■ TASK:
When the line containing "def bandWlOf (d" appears in the data below, begin copying there and stop only after the line containing "def readPage (e".

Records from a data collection
:::::

-- ==== Sys2Proof/Machine/Operands.lean ====
section
/-! DEFINITION. The forms of the entries and descriptors the block reads: page descriptors (R112), tile descriptors
(R114), stream headers (R130), job descriptors (R145), and the figures of a page that follow from them (R18, R19, R177,
R178, R196, R197). -/

namespace Sys2Proof.Machine

/-- n bytes of an entry from a byte offset, little-endian. -/
def entryField (e : BitVec 512) (off n : Nat) : Nat := e.toNat / 2 ^ (8 * off) % 2 ^ (8 * n)

/-- A number divided by another, rounded up. -/
def ceilDiv (a b : Nat) : Nat := (a + b - 1) / b

/-! ### Pages -/

/-- Bits of a sample as stored, by FMT (R19, R112). -/
def fmtBits (f : Nat) : Nat := if f = 0 then 8 else if f = 1 then 10 else f - 1

/-- Samples per inch of a RES code (R112). -/
def resPpi (r : Nat) : Nat := 300 * 2 ^ r

namespace PageDesc

/-- The FMT byte of a plane. -/
def fmtByte (d : PageDesc) (p : Nat) : Nat := d.fmt.toList.getD p 0
def fmtOf (d : PageDesc) (p : Nat) : Nat := d.fmtByte p % 8
def bitsOf (d : PageDesc) (p : Nat) : Nat := fmtBits (d.fmtOf p)
def ppi (d : PageDesc) (p : Nat) : Nat := resPpi (bits (d.fmtByte p) 5 4)
def lpi (d : PageDesc) : Nat := if d.lpi600 then 600 else 1200
/-- A pre-screened plane (R112). -/
def pre (d : PageDesc) (p : Nat) : Bool := decide (2 ≤ d.fmtOf p)
/-- The printed planes in rising order. -/
def planeList (d : PageDesc) : List Nat := (List.range 8).filter fun p => d.planes.testBit p
/-- S_p source lines (R112). -/
def lines (d : PageDesc) (p : Nat) : Nat := d.length * d.ppi p / d.lpi
/-- Bands of a plane (R112). -/
def bands (d : PageDesc) (p : Nat) : Nat := ceilDiv (d.lines p) 32
/-- Source lines of band b (R177). -/
def bandLines (d : PageDesc) (p b : Nat) : Nat := min 32 (d.lines p - 32 * b)
/-- Web lines that n source lines cover (R177). -/
def webLines (d : PageDesc) (p n : Nat) : Nat := n * d.lpi / d.ppi p
/-- H_p (R177). -/
def bandWl (d : PageDesc) (p : Nat) : Nat := d.webLines p 32
/-- Web lines of band b. -/
def bandWlOf (d : PageDesc) (p b : Nat) : Nat := d.webLines p (d.bandLines p b)
/-- First web line of copy k after WL_0 (R188). -/
def copyWl (d : PageDesc) (k : Nat) : Nat := k * (d.length + d.gap)
/-- Web lines from WL_0 to the end of the last copy. -/
def span (d : PageDesc) : Nat := d.copyWl (d.copies - 1) + d.length

end PageDesc

/-- Tile columns of a source width (R114). -/
def columns (width : Nat) : Nat := ceilDiv width 1024
/-- Samples of a column. -/
def colWidth (width c : Nat) : Nat := min 1024 (width - 1024 * c)
/-- Bytes of a source line of a tile (R114). -/
def lineBytes (w b : Nat) : Nat := ceilDiv (w * b) 8

/-- The page descriptor an admin entry holds (R112). -/
def readPage (e : BitVec 512) : PageDesc :=
  { lpi600 := entryField e 1 1 % 2 == 1
    planes := entryField e 2 1
    mode := entryField e 3 1 % 4
    trig := entryField e 3 1 / 16
    id := entryField e 4 4
    length := entryField e 8 4
    copies := entryField e 0xC 2
    gap := entryField e 0xE 2
    fmt := Vector.ofFn fun i => entryField e (0x10 + i.val) 1
    cookie := entryField e 0x18 4 }

/-- Whether the FMT byte of a plane keeps R112. -/
def fmtOk (d : PageDesc) (p : Nat) : Bool :=
  let f := d.fmtByte p
  if d.planes.testBit p then
    bit f 3 == false && bits f 7 6 == 0 && decide (f % 8 ≤ 4) && decide (bits f 5 4 ≤ 2) &&
      (decide (f % 8 < 2) || resPpi (bits f 5 4) == d.lpi)
  else f == 0

/-- The byte offset of the first field of a PAGE_OPEN that breaks a rule of R112. -/
def pageBreak (e : BitVec 512) : Option Nat :=
  let d := readPage e
  let mult := d.planeList.all fun p => !fmtOk d p || d.length * d.ppi p % d.lpi == 0
  if entryField e 1 1 / 2 ≠ 0 then some 1
  else if d.planes = 0 then some 2
  else if bits (entryField e 3 1) 3 2 ≠ 0 then some 3
  else if d.length = 0 || decide (4194304 < d.length) || !mult then some 8
  else if d.copies = 0 then some 0xC
  else
    match (List.range 8).find? fun p => !fmtOk d p with
    | some p => some (0x10 + p)
    | none => if entryField e 0x1C 36 ≠ 0 then some 0x1C else none

/-! ### The rate and the fill time of a page -/

/-- r of R180: nozzles a sample serves; 1 for a pre-screened plane. -/
def PageDesc.rep (d : PageDesc) (p : Nat) : Nat := if d.pre p then 1 else 1200 / d.ppi p

/-- R18 over the printed widths: D exceeds 98,304 bytes per web line. A pre-screened plane carries one source line per web line
at nozzle pitch (log entry 88). -/
def rateExceeded (d : PageDesc) (wp : Nat → Nat) : Bool :=
  decide (98304 * 1200 * 8 * d.lpi <
    (d.planeList.map fun p => wp p * d.bitsOf p * (if d.pre p then 1200 * d.lpi else d.ppi p * d.ppi p)).sum)

/-- C(t): the cost charged to a tile of n bytes (R196). -/
def tileCost (n : Nat) : Nat := max (2 * n / 5 + 519) 1638

/-- The costs of the tiles of a band of n source lines. -/
def bandCosts (width b n : Nat) : List Nat :=
  (List.range (columns width)).map fun c => tileCost (n * lineBytes (colWidth width c) b)

/-- What enters the fill bound for a plane: summed cost of its full band, or of its one short band, the web lines it
stands for, the largest cost, the web lines of the windows to check (R197). -/
structure PlaneFill where
  sum : Nat
  h : Nat
  top : Nat
  windows : List Nat

/-- The figures of a plane of source width w (R197). -/
def planeFill (d : PageDesc) (p w : Nat) : PlaneFill :=
  let n := min 32 (d.lines p)
  let costs := bandCosts w (d.bitsOf p) n
  let h := d.webLines p n
  let last := d.bandWlOf p (d.bands p - 1)
  { sum := costs.sum, h, top := costs.foldl max 0
    windows := h :: (if 1 < d.copies then [last + d.gap] else []) }

/-- F_SAFE in Hz: the largest rate up to 160 kHz at which R196's inequality holds for every band class (R197), with
N_R replacements. Both sides are multiplied by 16 and by the product L of the planes' web lines. -/
def fSafe (d : PageDesc) (width : Nat → Nat) (nR : Nat) : Nat :=
  let ps := d.planeList.map fun p => (p, planeFill d p (width p))
  let L := (ps.map fun e => max 1 e.2.h).prod
  let cMax := ps.foldl (fun a e => max a e.2.top) 0
  let bound (e : Nat × PlaneFill) (w : Nat) : Nat :=
    let others := ((ps.filter fun o => o.1 != e.1).map fun o => o.2.sum * (L / max 1 o.2.h)).sum
    let need := L * (16 * cMax + 16 * e.2.top + nR * cMax + e.2.sum) + w * others
    8000000000 * w * L / max 1 need
  ps.foldl (fun a e => e.2.windows.foldl (fun b w => min b (bound e w)) a) 160000

/-! ### Tiles -/

/-- The place of the tile a plane ring entry names (R114). -/
def readKey (plane : Nat) (e : BitVec 512) : TileKey :=
  { page := entryField e 4 4, plane, band := entryField e 8 2, col := entryField e 0xA 2 }

/-- The tile descriptor of a plane ring entry (R114). -/
def readTile (e : BitVec 512) : TileDesc :=
  let f := entryField e 1 1
  { scw := bit f 0, compress := bit f 1, crcByIntake := bit f 2, resubmit := bit f 3, noCpl := bit f 4
    presetEn := bit f 5, level := entryField e 2 1, preset := entryField e 3 1, width := entryField e 0xC 2
    lines := entryField e 0xE 1, srcAddr := entryField e 0x10 8, srcLen := entryField e 0x18 4
    rawLen := entryField e 0x1C 4, crc := entryField e 0x20 4, cookie := entryField e 0x24 4 }

/-- Step 1 of R116: the error code of the fields that do not depend on the page. A PRESET that is not 0 without
PRESET_EN is a reserved byte in use (log entry 13). -/
def tileBreak (e : BitVec 512) : Option Nat :=
  let t := readTile e
  let bad := bits (entryField e 1 1) 7 6 != 0 || (t.scw && t.compress) || (t.scw && t.crcByIntake) ||
    (t.presetEn && !t.compress) || entryField e 0xF 1 != 0 || entryField e 0x28 24 != 0 || t.srcAddr % 4 != 0 ||
    t.srcLen == 0 || decide (65536 < t.srcLen) ||
    (if t.compress then t.level == 0 || decide (8 < t.level) else t.level != 0) ||
    (!t.presetEn && t.preset != 0) || ((t.scw || t.crcByIntake) && t.crc != 0)
  if entryField e 0 1 ≠ 1 then some 0x20
  else if bad then some 0x21
  else if !t.scw && t.srcLen != t.rawLen then some 0x27
  else none

/-- Step 2 of R116: the fields that depend on the page. -/
def tileFits (d : PageDesc) (width : Nat) (k : TileKey) (t : TileDesc) : Bool :=
  d.planes.testBit k.plane && decide (k.band < d.bands k.plane) && decide (k.col < columns width) &&
    t.width == colWidth width k.col && t.lines == d.bandLines k.plane k.band &&
    t.rawLen == t.lines * lineBytes t.width (d.bitsOf k.plane)

/-- What R131 finds wrong in the 16 bytes of a stream header. -/
def headerBad (h : BitVec 128) (t : TileDesc) (b : Nat) : Bool :=
  let f (off n : Nat) : Nat := h.toNat / 2 ^ (8 * off) % 2 ^ (8 * n)
  f 0 4 != 0x01574353 || f 4 1 / 2 != 0 || (f 4 1 == 0 && f 5 1 != 0) || f 7 1 != 0 || f 0xE 2 != 0 ||
    f 8 4 != t.rawLen || f 0xC 2 != lineBytes t.width b || decide (t.srcLen < 21)

/-- The preset a stream names, from its bytes (R130). -/
def streamPreset (l : List Nat) : Option Nat := if l.getD 4 0 % 2 = 1 then some (l.getD 5 0) else none

/-! ### Jobs -/

/-- A field of a job descriptor. -/
def jobField (d off n : Nat) : Nat := d / 2 ^ (8 * off) % 2 ^ (8 * n)

/-- The parts of a job descriptor the model reads (R145). -/
def jobSrc (d : Nat) : Nat := jobField d 0 8
def jobRaw (d : Nat) : Nat := jobField d 8 4
def jobLevel (d : Nat) : Nat := jobField d 0xC 1
def jobPreset (d : Nat) : Option Nat := if bit (jobField d 0xE 1) 0 then some (jobField d 0xD 1) else none
def jobSrcSpace (d : Nat) : Nat := bits (jobField d 0xE 1) 2 1
def jobChainSpool (d : Nat) : Bool := bit (jobField d 0xE 1) 3
def jobGain (d : Nat) : Nat := jobField d 0xF 1
def jobCount (d : Nat) : Nat := jobField d 0x12 2
def jobTag (d : Nat) : Nat := jobField d 0x14 4
def jobChain (d : Nat) : Nat := jobField d 0x18 8

/-- Whether a descriptor breaks R145: `lo` and `hi` are the bounds of the firmware carve-out in the spool. -/
def jobBad (d : Nat) (host : Bool) (lo hi : Nat) : Bool :=
  let f := jobField d 0xE 1
  let reach (a n : Nat) : Bool := decide (a < hi) && decide (lo < a + n)
  jobRaw d == 0 || decide (65536 < jobRaw d) || jobLevel d == 0 || decide (8 < jobLevel d) || bits f 7 4 != 0 ||
    jobSrcSpace d == 3 || decide (1280 < jobField d 0x10 2) || decide (4096 < jobCount d) || jobChain d % 16 != 0 ||
    jobField d 0x20 16 != 0 || (!bit f 0 && jobField d 0xD 1 != 0) ||
    (host && (jobSrcSpace d == 2 || jobChainSpool d)) ||
    (host && jobSrcSpace d == 1 && reach (jobSrc d) (jobRaw d)) ||
    (host && jobChainSpool d && reach (jobChain d) (16 * jobCount d))

end Sys2Proof.Machine
end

:::::

■ SOLVED EXERCISE:
def bandWlOf (d : PageDesc) (p b : Nat) : Nat := d.webLines p (d.bandLines p b)
/-- First web line of copy k after WL_0 (R188). -/
def copyWl (d : PageDesc) (k : Nat) : Nat := k * (d.length + d.gap)
/-- Web lines from WL_0 to the end of the last copy. -/
def span (d : PageDesc) : Nat := d.copyWl (d.copies - 1) + d.length

end PageDesc

/-- Tile columns of a source width (R114). -/
def columns (width : Nat) : Nat := ceilDiv width 1024
/-- Samples of a column. -/
def colWidth (width c : Nat) : Nat := min 1024 (width - 1024 * c)
/-- Bytes of a source line of a tile (R114). -/
def lineBytes (w b : Nat) : Nat := ceilDiv (w * b) 8

/-- The page descriptor an admin entry holds (R112). -/
def readPage (e : BitVec 512) : PageDesc :=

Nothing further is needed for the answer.